→ TO DO:
Using the data beneath this instruction, retype only the lines from the one that contains "theorem test_decode_reserved_bit : decode" down to the one that contains "lastStatus := none", both included, exactly as they appear.

→ EXERCISE INPUTS:
-- ==== Sys2Proof/Tests/Slice0.lean ====
section
/-! SUPPORT. Tests: the smoke test of WellFormed, words written out from the encodings of
30_encoding.md, single steps from the vectors of 95_test_vectors.md, and for each statement with
hypotheses a witness that meets them (theorems named `witness_…`). -/

open Sys2Proof Sys2Proof.Machine

namespace Sys2Proof.Tests

/-! ### WellFormed: an ill-formed term for each check (R83, R84, R85, R87) -/

theorem test_illformed_clkEnable : (Instr.clkEnable 8).wellFormed = false := by decide
theorem test_illformed_clkDisable : (Instr.clkDisable 8).wellFormed = false := by decide
theorem test_illformed_sysclkSelect : (Instr.sysclkSelect 256).wellFormed = false := by decide
theorem test_illformed_hseBypass : (Instr.hseBypass 256).wellFormed = false := by decide
theorem test_illformed_pllConfig_src : (Instr.pllConfig 8 2 50 2).wellFormed = false := by decide
theorem test_illformed_pllConfig_m : (Instr.pllConfig 0 256 50 2).wellFormed = false := by decide
theorem test_illformed_pllConfig_n : (Instr.pllConfig 0 2 1024 2).wellFormed = false := by decide
theorem test_illformed_pllConfig_p : (Instr.pllConfig 0 2 50 16).wellFormed = false := by decide
theorem test_illformed_periphEnable : (Instr.periphEnable .bus0 64).wellFormed = false := by decide
theorem test_illformed_periphDisable : (Instr.periphDisable .bus3 64).wellFormed = false := by
  decide

/-! ### Decode: one word for each command, its fields in the order of R83, R84, R85 and R87 -/

theorem test_decode_clkEnable :
    decode (0#25 ++ 0b100#3 ++ 0b0001#4) = .ok (.clkEnable 4) := by rfl
theorem test_decode_clkDisable :
    decode (0#25 ++ 0b011#3 ++ 0b0010#4) = .ok (.clkDisable 3) := by rfl
theorem test_decode_sysclkSelect :
    decode (0#20 ++ 0b10000001#8 ++ 0b0011#4) = .ok (.sysclkSelect 129) := by rfl
theorem test_decode_hseBypass :
    decode (0#20 ++ 0b00000001#8 ++ 0b0100#4) = .ok (.hseBypass 1) := by rfl
theorem test_decode_pllConfig :
    decode (0#3 ++ 0b1010#4 ++ 0b1100000001#10 ++ 0b10100110#8 ++ 0b001#3 ++ 0b0101#4) =
      .ok (.pllConfig 1 166 769 10) := by rfl
theorem test_decode_periphEnable :
    decode (0#20 ++ 0b100001#6 ++ 0b10#2 ++ 0b0110#4) = .ok (.periphEnable .bus2 33) := by rfl
theorem test_decode_periphDisable :
    decode (0#20 ++ 0b011111#6 ++ 0b01#2 ++ 0b0111#4) = .ok (.periphDisable .bus1 31) := by rfl

/-- 95_test_vectors.md W4. -/
theorem test_encode_pllConfig : encode (.pllConfig 0 2 50 2) = 0x04190105#32 := by decide
/-- 95_test_vectors.md section 2.6. -/
theorem test_encode_periphDisable : encode (.periphDisable .bus2 31) = 0x000007E7#32 := by decide
/-- 95_test_vectors.md section 2.1: CLK_ENABLE with bit 7 set. -/
theorem test_decode_reserved_bit : decode 0x00000091#32 = .error .reservedBits := by rfl

/-! ### The command language (R95, R96; the lines of 95_test_vectors.md) -/

theorem test_assemble_clkEnable : (assembleLine "CLK_ENABLE HSE").map encode = some 0x11#32 := by
  decide
theorem test_assemble_pllConfig :
    (assembleLine "PLL_CONFIG HSI, M=#2, N=#433, P=#2").map encode = some 0x04D88105#32 := by decide
theorem test_assemble_pllConfigLit :
    (assembleLine "PLL_CONFIG_LIT HSE, M=#8, N=#336").map encode = some 0x00A80415#32 := by decide
theorem test_assemble_periphEnable :
    (assembleLine "PERIPH_ENABLE BUS2, #32").map encode = some 0x00000826#32 := by decide
/-- The same number in hexadecimal, with a letter, and grouped digits (00_scope.md R11). -/
theorem test_assemble_hex :
    (assembleLine "PERIPH_DISABLE BUS2, #0x1F").map encode = some 0x000007E7#32 ∧
    (assembleLine "PERIPH_DISABLE BUS2, #3_1").map encode = some 0x000007E7#32 ∧
    assembleLine "PERIPH_DISABLE BUS2, #1F" = none := by decide

/-! ### States -/

/-- S0 of 95_test_vectors.md: the reset state with HSICAL = 0. -/
def s0 : State where
  cr := 0x00000083#32
  cfgr := 0#32
  pllcfgr := 0x24003010#32
  enr := Params.suggested.enrReset
  phase := .idle
  cmd := none
  busy := false
  lastStatus := none
  waitCount := 0
  faults := []
  cfg := Params.suggested
  schedule := []
  response := none
  resets := 0

/-- S0 with a command in a phase. -/
def mid (ph : Phase) (w : Word) : State := { s0 with phase := ph, cmd := some w, busy := true }

/-- The same with `P_SOURCE = FROM_P`. -/
def fromP (s : State) : State := { s with cfg := { s.cfg with pSource := .fromP } }

/-- The same with `WAIT_BOUND = k`. -/
def bound (k : Nat) (s : State) : State := { s with cfg := { s.cfg with waitBound := some k } }

/-- The same with moves scheduled. -/
def moves (l : List Move) (s : State) : State := { s with schedule := l }

/-- What one step leaves, as seen by `f`. -/
def after {α : Type} (s : State) (f : State → α) : Option α :=
  match step s with
  | .next t => some (f t)
  | _ => none

theorem suggested_legal : Params.suggested.Legal := by
  constructor
  any_goals decide
  all_goals constructor <;> decide

/-- A bounded wait is legal. -/
theorem bound_legal (k : Nat) (h : k ≠ 0) : { Params.suggested with waitBound := some k }.Legal where
  waitBound := by simpa using h
  plli2s := suggested_legal.plli2s
  pllsai := suggested_legal.pllsai
  disjoint := suggested_legal.disjoint
  base := suggested_legal.base
  offset0 := suggested_legal.offset0
  offset1 := suggested_legal.offset1
  offset2 := suggested_legal.offset2
  offset3 := suggested_legal.offset3
  distinct := suggested_legal.distinct

theorem s0_inv : StateInv s0 := stateInv_of_idle s0 suggested_legal rfl rfl rfl rfl

/-- The invariant of a state in the middle of a command, with `wait_count` = 0. -/
theorem mid_inv (t : State) (i : Instr) (hl : t.cfg.Legal) (hb : t.busy = true) (hr : Runs t i)
    (hp : t.phase ≠ .idle) (hw : t.waitCount = 0) (hg : Progress i t) : StateInv t :=
  stateInv_of_progress t i hl hb hr hp (waitCountInRange_zero t hl hw) (fun _ => hg)

/-! ### Reset and single steps (the values of 95_test_vectors.md) -/

theorem test_reset_pllcfgr : State.reset.pllcfgr = 0x24003010#32 := by decide
theorem test_reset_cfgr : State.reset.cfgr = 0#32 := by decide
theorem test_reset_cr_s0 : resetCr Params.suggested 0#8 = 0x00000083#32 := by decide
theorem test_fetch_first_step :
    after (State.reset.withFetchWord 32 0x11) (fun t => t.phase) = some .clkSet := by rfl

→ TASK OUTPUT:
theorem test_decode_reserved_bit : decode 0x00000091#32 = .error .reservedBits := by rfl

/-! ### The command language (R95, R96; the lines of 95_test_vectors.md) -/

theorem test_assemble_clkEnable : (assembleLine "CLK_ENABLE HSE").map encode = some 0x11#32 := by
  decide
theorem test_assemble_pllConfig :
    (assembleLine "PLL_CONFIG HSI, M=#2, N=#433, P=#2").map encode = some 0x04D88105#32 := by decide
theorem test_assemble_pllConfigLit :
    (assembleLine "PLL_CONFIG_LIT HSE, M=#8, N=#336").map encode = some 0x00A80415#32 := by decide
theorem test_assemble_periphEnable :
    (assembleLine "PERIPH_ENABLE BUS2, #32").map encode = some 0x00000826#32 := by decide
/-- The same number in hexadecimal, with a letter, and grouped digits (00_scope.md R11). -/
theorem test_assemble_hex :
    (assembleLine "PERIPH_DISABLE BUS2, #0x1F").map encode = some 0x000007E7#32 ∧
    (assembleLine "PERIPH_DISABLE BUS2, #3_1").map encode = some 0x000007E7#32 ∧
    assembleLine "PERIPH_DISABLE BUS2, #1F" = none := by decide

/-! ### States -/

/-- S0 of 95_test_vectors.md: the reset state with HSICAL = 0. -/
def s0 : State where
  cr := 0x00000083#32
  cfgr := 0#32
  pllcfgr := 0x24003010#32
  enr := Params.suggested.enrReset
  phase := .idle
  cmd := none
  busy := false
  lastStatus := none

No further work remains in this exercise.